Return, exactly and in full, the lines of the records below starting at the one with "unfold room maxSpan" and ending at the one with "b).state = .opened)", and no other lines.

● ● ● ● ●

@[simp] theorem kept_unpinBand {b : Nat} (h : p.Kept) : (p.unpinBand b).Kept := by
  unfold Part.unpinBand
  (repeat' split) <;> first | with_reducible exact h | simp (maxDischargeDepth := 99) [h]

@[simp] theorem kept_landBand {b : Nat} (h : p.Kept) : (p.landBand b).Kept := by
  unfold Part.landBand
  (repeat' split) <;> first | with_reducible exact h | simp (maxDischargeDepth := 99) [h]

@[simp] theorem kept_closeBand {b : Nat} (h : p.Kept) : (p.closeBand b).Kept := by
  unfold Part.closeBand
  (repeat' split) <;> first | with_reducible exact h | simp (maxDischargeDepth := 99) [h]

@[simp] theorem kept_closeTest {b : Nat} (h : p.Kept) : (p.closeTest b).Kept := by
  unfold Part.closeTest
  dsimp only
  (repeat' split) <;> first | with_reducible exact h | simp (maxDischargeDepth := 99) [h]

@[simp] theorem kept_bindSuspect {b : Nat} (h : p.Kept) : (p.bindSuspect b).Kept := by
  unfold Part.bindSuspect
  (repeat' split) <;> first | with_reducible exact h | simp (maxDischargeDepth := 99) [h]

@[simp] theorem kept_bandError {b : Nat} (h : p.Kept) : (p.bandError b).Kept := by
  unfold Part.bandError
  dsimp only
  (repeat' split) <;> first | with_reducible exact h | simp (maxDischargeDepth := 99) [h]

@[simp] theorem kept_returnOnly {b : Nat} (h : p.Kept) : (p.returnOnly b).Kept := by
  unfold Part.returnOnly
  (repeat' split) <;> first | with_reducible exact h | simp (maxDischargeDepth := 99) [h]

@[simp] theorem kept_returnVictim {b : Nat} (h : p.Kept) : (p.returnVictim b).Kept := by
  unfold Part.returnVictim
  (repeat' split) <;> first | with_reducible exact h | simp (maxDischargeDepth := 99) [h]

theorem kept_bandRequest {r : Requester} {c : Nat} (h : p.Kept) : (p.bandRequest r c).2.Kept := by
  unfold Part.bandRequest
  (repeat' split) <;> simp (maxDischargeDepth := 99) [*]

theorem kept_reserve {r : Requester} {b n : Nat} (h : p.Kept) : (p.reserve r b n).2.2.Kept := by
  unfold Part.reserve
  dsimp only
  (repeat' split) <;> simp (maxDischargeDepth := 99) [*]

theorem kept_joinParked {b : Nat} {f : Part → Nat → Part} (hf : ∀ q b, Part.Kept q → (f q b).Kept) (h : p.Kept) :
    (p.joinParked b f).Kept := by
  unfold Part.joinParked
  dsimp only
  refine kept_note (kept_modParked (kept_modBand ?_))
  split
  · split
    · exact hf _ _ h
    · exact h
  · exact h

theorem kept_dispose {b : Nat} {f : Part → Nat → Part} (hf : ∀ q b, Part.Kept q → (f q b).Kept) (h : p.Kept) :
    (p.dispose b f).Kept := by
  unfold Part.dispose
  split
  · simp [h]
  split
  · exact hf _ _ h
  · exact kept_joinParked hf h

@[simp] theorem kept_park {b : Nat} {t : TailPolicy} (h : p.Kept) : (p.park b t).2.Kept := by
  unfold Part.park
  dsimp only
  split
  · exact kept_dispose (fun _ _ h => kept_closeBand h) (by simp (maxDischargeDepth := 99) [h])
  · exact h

● ● ● ● ●

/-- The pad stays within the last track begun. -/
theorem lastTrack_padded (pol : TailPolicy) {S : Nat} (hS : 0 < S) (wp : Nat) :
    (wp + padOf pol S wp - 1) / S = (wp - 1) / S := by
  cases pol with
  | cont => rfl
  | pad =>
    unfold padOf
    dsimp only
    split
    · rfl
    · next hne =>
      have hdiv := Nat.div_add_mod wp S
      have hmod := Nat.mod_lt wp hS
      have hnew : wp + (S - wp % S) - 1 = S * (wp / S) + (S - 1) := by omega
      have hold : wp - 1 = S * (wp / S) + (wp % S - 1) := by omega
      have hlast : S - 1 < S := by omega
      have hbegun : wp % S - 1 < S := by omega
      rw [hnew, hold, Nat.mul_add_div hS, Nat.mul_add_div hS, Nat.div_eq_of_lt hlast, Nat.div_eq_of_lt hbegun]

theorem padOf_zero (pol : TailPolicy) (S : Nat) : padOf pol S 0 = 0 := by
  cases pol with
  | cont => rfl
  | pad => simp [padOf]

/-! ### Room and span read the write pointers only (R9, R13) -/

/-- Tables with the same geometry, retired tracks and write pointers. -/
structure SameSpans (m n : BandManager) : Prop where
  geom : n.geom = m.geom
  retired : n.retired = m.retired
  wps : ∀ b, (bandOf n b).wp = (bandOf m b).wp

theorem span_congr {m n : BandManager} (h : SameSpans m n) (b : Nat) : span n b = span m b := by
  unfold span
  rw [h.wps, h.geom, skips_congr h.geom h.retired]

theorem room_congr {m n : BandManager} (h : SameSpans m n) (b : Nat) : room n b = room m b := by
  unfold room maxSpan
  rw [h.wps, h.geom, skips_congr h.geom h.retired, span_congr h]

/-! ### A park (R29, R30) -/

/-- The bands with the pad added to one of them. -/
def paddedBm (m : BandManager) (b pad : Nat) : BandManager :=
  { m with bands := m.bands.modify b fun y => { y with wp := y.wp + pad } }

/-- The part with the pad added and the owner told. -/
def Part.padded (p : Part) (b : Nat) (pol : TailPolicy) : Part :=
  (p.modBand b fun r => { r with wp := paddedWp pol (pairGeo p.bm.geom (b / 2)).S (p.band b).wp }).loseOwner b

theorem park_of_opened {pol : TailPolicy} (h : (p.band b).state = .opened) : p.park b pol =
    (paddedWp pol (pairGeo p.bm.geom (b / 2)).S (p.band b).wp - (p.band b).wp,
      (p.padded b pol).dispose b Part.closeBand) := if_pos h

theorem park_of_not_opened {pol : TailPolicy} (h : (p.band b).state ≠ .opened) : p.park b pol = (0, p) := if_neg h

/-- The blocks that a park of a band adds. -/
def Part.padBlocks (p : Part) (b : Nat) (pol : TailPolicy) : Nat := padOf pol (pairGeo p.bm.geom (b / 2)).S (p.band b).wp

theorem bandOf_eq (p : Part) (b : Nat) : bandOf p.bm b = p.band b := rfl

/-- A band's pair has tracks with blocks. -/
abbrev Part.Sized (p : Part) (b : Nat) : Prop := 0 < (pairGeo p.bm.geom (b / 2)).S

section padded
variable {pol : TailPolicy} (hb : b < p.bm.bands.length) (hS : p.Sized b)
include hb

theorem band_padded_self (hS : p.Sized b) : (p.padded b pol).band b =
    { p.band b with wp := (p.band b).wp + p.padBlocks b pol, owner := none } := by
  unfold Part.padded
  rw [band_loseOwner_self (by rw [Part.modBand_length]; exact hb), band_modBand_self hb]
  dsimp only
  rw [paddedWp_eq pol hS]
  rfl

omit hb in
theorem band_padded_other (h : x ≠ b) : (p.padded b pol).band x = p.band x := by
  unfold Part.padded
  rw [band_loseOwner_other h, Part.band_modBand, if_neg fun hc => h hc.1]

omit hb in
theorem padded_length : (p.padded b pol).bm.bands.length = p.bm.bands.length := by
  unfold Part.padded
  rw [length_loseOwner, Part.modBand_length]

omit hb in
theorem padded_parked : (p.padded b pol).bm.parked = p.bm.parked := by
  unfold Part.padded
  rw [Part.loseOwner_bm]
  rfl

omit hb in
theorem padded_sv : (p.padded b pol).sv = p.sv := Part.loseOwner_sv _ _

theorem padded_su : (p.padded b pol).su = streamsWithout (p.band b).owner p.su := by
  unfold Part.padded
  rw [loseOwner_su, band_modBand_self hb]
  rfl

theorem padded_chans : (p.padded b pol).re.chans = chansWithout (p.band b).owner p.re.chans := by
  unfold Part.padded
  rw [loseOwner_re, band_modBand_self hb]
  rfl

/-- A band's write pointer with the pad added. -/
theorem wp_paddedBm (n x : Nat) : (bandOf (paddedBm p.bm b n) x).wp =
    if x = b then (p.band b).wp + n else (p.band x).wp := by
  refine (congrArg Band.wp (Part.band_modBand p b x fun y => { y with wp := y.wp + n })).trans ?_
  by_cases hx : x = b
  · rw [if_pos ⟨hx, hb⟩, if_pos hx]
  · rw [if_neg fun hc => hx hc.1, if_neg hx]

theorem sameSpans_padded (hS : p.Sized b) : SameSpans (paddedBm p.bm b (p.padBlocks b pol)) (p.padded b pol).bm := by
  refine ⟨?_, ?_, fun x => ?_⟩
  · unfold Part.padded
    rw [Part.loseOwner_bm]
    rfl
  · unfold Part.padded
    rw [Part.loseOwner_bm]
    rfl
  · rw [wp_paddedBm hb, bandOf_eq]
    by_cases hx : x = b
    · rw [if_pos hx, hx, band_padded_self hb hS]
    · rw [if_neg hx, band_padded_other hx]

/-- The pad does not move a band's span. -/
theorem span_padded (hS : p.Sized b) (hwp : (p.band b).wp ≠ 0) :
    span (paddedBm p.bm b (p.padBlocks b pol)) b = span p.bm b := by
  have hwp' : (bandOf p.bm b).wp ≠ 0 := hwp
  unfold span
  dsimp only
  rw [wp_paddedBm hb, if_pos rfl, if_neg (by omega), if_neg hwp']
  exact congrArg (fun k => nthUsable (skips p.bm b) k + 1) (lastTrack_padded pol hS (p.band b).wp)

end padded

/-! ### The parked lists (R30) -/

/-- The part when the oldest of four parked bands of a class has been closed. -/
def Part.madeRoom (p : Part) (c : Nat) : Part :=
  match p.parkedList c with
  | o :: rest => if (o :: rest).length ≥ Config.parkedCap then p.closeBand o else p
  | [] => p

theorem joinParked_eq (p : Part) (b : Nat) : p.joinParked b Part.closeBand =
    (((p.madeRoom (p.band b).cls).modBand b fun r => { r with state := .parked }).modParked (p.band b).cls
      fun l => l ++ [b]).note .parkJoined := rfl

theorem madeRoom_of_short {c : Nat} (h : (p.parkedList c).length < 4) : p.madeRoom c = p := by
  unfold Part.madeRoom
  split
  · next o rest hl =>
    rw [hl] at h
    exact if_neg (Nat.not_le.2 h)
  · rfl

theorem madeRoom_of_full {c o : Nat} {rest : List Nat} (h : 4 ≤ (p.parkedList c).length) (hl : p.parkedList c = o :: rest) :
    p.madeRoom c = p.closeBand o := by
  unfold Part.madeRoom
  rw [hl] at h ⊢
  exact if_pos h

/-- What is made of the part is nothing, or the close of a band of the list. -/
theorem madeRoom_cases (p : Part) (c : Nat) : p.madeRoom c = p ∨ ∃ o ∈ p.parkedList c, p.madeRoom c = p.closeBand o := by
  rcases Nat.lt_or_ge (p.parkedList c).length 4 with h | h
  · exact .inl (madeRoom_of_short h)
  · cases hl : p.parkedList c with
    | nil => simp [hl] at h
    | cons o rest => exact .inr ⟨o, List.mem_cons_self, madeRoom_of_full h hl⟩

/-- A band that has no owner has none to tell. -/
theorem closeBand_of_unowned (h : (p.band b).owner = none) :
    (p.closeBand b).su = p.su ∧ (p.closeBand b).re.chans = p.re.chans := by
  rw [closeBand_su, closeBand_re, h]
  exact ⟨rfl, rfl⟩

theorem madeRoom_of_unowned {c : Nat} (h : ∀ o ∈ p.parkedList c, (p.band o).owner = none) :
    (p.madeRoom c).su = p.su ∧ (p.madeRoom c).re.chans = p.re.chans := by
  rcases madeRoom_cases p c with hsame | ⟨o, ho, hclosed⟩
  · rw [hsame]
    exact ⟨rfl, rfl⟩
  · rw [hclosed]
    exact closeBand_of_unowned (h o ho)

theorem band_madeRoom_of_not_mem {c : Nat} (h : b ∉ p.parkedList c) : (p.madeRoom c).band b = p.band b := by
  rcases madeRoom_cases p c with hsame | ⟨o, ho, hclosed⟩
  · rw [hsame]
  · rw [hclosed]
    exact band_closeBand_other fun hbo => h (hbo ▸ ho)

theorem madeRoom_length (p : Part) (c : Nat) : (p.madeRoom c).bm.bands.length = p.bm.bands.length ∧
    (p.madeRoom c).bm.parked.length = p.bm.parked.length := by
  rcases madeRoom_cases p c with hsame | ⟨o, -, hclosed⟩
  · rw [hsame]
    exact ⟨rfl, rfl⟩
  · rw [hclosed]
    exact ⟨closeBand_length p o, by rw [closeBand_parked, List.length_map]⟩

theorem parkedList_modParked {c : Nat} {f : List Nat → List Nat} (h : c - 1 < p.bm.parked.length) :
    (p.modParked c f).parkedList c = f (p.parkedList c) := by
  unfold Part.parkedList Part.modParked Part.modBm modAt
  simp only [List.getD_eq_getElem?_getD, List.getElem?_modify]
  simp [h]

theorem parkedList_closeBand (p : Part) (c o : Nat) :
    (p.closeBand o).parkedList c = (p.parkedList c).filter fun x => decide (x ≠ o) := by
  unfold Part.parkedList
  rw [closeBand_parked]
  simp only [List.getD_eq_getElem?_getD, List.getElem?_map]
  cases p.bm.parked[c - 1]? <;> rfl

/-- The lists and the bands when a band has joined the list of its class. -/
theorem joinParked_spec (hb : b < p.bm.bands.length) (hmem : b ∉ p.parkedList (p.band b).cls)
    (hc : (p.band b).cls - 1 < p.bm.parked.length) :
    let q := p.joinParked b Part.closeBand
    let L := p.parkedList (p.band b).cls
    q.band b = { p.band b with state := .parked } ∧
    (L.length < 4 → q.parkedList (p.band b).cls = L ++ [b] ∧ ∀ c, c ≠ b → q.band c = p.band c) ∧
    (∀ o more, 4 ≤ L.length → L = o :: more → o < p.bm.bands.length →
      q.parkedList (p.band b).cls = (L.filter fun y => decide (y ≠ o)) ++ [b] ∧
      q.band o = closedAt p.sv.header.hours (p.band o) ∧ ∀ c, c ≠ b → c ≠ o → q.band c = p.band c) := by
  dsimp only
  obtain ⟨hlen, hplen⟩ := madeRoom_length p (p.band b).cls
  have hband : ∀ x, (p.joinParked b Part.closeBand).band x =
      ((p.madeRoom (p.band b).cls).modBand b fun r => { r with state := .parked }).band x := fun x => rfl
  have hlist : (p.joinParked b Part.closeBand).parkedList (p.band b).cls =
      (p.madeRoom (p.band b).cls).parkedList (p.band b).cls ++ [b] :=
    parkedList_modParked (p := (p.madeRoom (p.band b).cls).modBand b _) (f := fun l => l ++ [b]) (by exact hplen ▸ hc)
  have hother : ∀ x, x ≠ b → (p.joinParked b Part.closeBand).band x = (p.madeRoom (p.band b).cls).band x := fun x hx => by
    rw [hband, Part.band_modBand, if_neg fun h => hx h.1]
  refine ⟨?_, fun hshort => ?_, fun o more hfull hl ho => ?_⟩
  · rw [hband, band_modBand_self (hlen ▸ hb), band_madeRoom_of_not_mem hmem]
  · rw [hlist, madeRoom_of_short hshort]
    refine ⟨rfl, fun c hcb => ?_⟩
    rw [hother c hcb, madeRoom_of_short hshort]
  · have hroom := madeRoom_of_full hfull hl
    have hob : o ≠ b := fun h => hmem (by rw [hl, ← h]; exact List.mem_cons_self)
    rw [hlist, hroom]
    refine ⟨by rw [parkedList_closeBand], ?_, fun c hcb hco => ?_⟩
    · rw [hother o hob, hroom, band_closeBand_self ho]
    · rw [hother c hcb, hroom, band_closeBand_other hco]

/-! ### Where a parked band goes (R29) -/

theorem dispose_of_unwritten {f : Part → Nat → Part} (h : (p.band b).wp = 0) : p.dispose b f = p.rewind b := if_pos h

● ● ● ● ●

**Your response**
  unfold room maxSpan
  rw [h.wps, h.geom, skips_congr h.geom h.retired, span_congr h]

/-! ### A park (R29, R30) -/

/-- The bands with the pad added to one of them. -/
def paddedBm (m : BandManager) (b pad : Nat) : BandManager :=
  { m with bands := m.bands.modify b fun y => { y with wp := y.wp + pad } }

/-- The part with the pad added and the owner told. -/
def Part.padded (p : Part) (b : Nat) (pol : TailPolicy) : Part :=
  (p.modBand b fun r => { r with wp := paddedWp pol (pairGeo p.bm.geom (b / 2)).S (p.band b).wp }).loseOwner b

theorem park_of_opened {pol : TailPolicy} (h : (p.band b).state = .opened) : p.park b pol =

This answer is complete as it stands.